* _What you should do_:
Only the lines below starting at the one that contains "simp only [zext16, BitVec.toNat_setWidth]" and ending at the one that contains "(stallTick s).prgSize = s.prgSize := rfl" are to be reproduced, exactly and with both ends kept.

[Data records — start]

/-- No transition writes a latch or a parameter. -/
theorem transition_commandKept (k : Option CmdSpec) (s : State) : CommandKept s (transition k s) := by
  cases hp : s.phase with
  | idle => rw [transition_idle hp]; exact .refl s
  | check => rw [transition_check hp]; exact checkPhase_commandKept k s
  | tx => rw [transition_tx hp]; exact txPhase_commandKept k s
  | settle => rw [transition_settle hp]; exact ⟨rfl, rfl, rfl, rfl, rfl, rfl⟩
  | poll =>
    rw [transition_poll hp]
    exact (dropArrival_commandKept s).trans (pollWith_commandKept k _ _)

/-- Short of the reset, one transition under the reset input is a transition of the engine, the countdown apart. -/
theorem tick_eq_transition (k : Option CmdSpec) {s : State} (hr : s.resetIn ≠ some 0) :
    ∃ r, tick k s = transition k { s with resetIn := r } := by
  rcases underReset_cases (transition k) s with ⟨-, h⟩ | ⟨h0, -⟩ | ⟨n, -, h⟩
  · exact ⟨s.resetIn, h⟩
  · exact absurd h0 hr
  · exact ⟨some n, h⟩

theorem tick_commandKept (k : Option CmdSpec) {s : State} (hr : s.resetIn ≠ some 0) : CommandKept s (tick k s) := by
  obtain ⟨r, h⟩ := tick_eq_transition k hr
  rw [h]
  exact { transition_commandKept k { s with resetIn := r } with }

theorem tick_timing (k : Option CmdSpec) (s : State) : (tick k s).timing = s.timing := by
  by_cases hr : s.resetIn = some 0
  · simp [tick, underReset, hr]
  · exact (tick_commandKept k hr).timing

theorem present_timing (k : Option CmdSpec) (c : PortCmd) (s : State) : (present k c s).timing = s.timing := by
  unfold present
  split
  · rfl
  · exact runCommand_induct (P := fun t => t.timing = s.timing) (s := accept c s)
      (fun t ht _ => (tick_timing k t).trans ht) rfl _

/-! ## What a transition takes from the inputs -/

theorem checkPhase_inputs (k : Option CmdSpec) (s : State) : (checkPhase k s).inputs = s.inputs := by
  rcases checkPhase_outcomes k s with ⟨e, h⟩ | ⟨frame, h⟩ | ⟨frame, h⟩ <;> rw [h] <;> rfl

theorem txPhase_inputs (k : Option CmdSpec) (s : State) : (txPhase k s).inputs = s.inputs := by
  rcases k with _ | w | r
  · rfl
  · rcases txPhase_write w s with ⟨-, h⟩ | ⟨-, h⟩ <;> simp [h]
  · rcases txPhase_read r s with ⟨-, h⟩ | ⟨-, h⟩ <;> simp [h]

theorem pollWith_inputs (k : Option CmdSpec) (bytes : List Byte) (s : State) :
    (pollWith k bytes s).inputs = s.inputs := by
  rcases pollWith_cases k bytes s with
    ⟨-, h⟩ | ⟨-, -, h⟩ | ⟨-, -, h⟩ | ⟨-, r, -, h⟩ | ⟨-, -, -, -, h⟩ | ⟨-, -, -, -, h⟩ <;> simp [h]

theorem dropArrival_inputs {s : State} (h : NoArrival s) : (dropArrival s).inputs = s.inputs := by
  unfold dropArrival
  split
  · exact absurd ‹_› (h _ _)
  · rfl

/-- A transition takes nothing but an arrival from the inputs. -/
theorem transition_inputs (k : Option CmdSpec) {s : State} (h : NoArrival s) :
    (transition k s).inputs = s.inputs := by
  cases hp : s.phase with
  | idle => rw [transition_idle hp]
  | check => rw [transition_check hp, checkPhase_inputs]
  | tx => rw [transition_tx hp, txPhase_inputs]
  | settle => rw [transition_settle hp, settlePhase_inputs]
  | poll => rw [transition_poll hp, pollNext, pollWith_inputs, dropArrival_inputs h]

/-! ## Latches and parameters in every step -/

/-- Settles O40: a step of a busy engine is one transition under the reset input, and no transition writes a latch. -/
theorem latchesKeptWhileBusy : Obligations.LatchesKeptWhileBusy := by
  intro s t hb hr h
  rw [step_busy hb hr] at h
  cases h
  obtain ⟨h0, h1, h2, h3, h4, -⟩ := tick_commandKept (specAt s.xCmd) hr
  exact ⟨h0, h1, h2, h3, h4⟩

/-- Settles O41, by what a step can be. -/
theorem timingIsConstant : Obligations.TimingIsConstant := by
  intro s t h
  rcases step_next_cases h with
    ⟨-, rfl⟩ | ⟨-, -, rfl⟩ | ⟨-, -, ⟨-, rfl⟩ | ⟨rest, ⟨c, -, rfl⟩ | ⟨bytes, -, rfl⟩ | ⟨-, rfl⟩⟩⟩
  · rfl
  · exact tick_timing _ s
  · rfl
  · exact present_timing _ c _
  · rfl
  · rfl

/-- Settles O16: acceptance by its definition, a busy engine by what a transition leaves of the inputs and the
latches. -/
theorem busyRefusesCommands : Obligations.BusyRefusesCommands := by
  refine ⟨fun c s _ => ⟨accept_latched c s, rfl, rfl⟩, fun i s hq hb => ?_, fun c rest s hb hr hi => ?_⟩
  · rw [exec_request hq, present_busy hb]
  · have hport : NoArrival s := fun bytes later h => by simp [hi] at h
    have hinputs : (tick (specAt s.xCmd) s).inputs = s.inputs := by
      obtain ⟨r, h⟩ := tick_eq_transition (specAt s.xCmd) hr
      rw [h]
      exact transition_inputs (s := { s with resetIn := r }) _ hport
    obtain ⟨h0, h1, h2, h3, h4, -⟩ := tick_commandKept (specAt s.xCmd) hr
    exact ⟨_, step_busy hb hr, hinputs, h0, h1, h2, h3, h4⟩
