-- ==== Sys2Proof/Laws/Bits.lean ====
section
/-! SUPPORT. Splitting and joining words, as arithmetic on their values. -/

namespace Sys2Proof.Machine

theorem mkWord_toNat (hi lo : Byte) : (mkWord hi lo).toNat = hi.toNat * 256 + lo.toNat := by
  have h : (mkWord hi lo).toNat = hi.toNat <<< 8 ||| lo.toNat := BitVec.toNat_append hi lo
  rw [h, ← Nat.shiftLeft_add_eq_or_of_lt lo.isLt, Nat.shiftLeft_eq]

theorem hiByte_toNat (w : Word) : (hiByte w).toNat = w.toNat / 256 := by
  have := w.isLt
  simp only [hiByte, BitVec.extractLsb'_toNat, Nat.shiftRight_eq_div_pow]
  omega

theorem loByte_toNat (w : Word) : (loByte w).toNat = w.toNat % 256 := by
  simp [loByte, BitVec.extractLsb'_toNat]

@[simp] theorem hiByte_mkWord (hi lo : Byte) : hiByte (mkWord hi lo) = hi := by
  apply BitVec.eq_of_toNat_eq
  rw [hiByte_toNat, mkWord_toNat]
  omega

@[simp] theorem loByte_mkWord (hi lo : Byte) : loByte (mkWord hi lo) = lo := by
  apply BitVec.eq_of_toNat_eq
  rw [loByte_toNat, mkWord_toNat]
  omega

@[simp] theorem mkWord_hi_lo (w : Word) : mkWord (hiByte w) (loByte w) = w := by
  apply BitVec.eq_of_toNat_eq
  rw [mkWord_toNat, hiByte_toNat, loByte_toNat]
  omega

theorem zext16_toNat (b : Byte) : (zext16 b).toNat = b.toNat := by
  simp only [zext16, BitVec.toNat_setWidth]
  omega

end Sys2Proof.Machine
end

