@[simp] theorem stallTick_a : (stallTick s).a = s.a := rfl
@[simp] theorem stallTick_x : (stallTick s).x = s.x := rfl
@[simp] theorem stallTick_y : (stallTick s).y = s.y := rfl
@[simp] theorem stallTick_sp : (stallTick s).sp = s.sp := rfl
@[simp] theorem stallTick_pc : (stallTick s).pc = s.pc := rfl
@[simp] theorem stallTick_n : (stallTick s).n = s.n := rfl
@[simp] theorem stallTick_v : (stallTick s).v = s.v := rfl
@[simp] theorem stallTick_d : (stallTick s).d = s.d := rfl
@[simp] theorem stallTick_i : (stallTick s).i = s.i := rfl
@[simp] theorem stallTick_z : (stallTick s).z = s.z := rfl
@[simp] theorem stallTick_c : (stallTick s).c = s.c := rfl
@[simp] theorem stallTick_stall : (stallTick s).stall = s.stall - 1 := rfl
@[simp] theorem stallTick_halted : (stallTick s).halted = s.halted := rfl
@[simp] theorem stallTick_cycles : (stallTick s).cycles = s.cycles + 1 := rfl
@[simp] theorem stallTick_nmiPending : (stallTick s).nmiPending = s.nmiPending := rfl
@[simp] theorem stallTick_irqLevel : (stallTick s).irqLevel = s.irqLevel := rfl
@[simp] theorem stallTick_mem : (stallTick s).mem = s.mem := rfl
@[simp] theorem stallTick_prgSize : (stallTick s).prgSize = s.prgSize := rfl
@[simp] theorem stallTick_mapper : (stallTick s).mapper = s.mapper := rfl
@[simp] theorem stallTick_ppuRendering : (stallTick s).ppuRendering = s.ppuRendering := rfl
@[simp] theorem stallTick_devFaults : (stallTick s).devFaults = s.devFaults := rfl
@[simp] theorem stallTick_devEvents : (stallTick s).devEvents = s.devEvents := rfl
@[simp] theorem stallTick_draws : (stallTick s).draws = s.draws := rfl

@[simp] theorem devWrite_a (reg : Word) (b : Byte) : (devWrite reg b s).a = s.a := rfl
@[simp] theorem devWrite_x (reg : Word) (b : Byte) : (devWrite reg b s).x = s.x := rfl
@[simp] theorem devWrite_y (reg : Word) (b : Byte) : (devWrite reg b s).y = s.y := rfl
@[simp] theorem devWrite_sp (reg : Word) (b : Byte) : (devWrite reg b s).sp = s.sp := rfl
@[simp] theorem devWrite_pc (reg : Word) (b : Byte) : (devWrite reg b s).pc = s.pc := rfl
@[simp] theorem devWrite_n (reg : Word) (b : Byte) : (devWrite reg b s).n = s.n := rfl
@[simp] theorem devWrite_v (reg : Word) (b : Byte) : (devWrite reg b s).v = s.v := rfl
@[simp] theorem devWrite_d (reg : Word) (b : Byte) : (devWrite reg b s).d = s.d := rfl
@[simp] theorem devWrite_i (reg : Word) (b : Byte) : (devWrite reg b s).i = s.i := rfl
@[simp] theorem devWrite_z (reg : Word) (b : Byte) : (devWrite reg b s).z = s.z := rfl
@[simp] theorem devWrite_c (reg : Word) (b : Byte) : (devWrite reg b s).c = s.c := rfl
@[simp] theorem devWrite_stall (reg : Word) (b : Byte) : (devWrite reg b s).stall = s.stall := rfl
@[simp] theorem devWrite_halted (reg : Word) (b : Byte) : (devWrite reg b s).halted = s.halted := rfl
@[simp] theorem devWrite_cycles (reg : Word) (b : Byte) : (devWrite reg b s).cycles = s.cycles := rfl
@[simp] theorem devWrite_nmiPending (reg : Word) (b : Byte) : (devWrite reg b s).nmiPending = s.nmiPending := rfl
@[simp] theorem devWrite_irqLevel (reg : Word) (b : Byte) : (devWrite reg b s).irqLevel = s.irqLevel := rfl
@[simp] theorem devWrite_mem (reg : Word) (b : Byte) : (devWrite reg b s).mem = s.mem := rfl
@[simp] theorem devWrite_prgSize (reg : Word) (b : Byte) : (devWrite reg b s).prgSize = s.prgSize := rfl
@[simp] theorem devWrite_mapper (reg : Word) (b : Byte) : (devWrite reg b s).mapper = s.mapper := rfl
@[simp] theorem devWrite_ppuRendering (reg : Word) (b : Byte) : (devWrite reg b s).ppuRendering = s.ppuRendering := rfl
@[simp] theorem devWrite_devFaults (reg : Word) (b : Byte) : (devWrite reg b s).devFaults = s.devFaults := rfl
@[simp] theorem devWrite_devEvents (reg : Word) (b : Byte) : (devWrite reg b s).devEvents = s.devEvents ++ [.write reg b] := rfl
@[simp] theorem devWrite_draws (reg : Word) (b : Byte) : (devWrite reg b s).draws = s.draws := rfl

[Data records — finish]

* _Solution_:
  simp only [zext16, BitVec.toNat_setWidth]
  omega

end Sys2Proof.Machine
end

@[simp] theorem stallTick_a : (stallTick s).a = s.a := rfl
@[simp] theorem stallTick_x : (stallTick s).x = s.x := rfl
@[simp] theorem stallTick_y : (stallTick s).y = s.y := rfl
@[simp] theorem stallTick_sp : (stallTick s).sp = s.sp := rfl
@[simp] theorem stallTick_pc : (stallTick s).pc = s.pc := rfl
@[simp] theorem stallTick_n : (stallTick s).n = s.n := rfl
@[simp] theorem stallTick_v : (stallTick s).v = s.v := rfl
@[simp] theorem stallTick_d : (stallTick s).d = s.d := rfl
@[simp] theorem stallTick_i : (stallTick s).i = s.i := rfl
@[simp] theorem stallTick_z : (stallTick s).z = s.z := rfl
@[simp] theorem stallTick_c : (stallTick s).c = s.c := rfl
@[simp] theorem stallTick_stall : (stallTick s).stall = s.stall - 1 := rfl
@[simp] theorem stallTick_halted : (stallTick s).halted = s.halted := rfl
@[simp] theorem stallTick_cycles : (stallTick s).cycles = s.cycles + 1 := rfl
@[simp] theorem stallTick_nmiPending : (stallTick s).nmiPending = s.nmiPending := rfl
@[simp] theorem stallTick_irqLevel : (stallTick s).irqLevel = s.irqLevel := rfl
@[simp] theorem stallTick_mem : (stallTick s).mem = s.mem := rfl
@[simp] theorem stallTick_prgSize : (stallTick s).prgSize = s.prgSize := rfl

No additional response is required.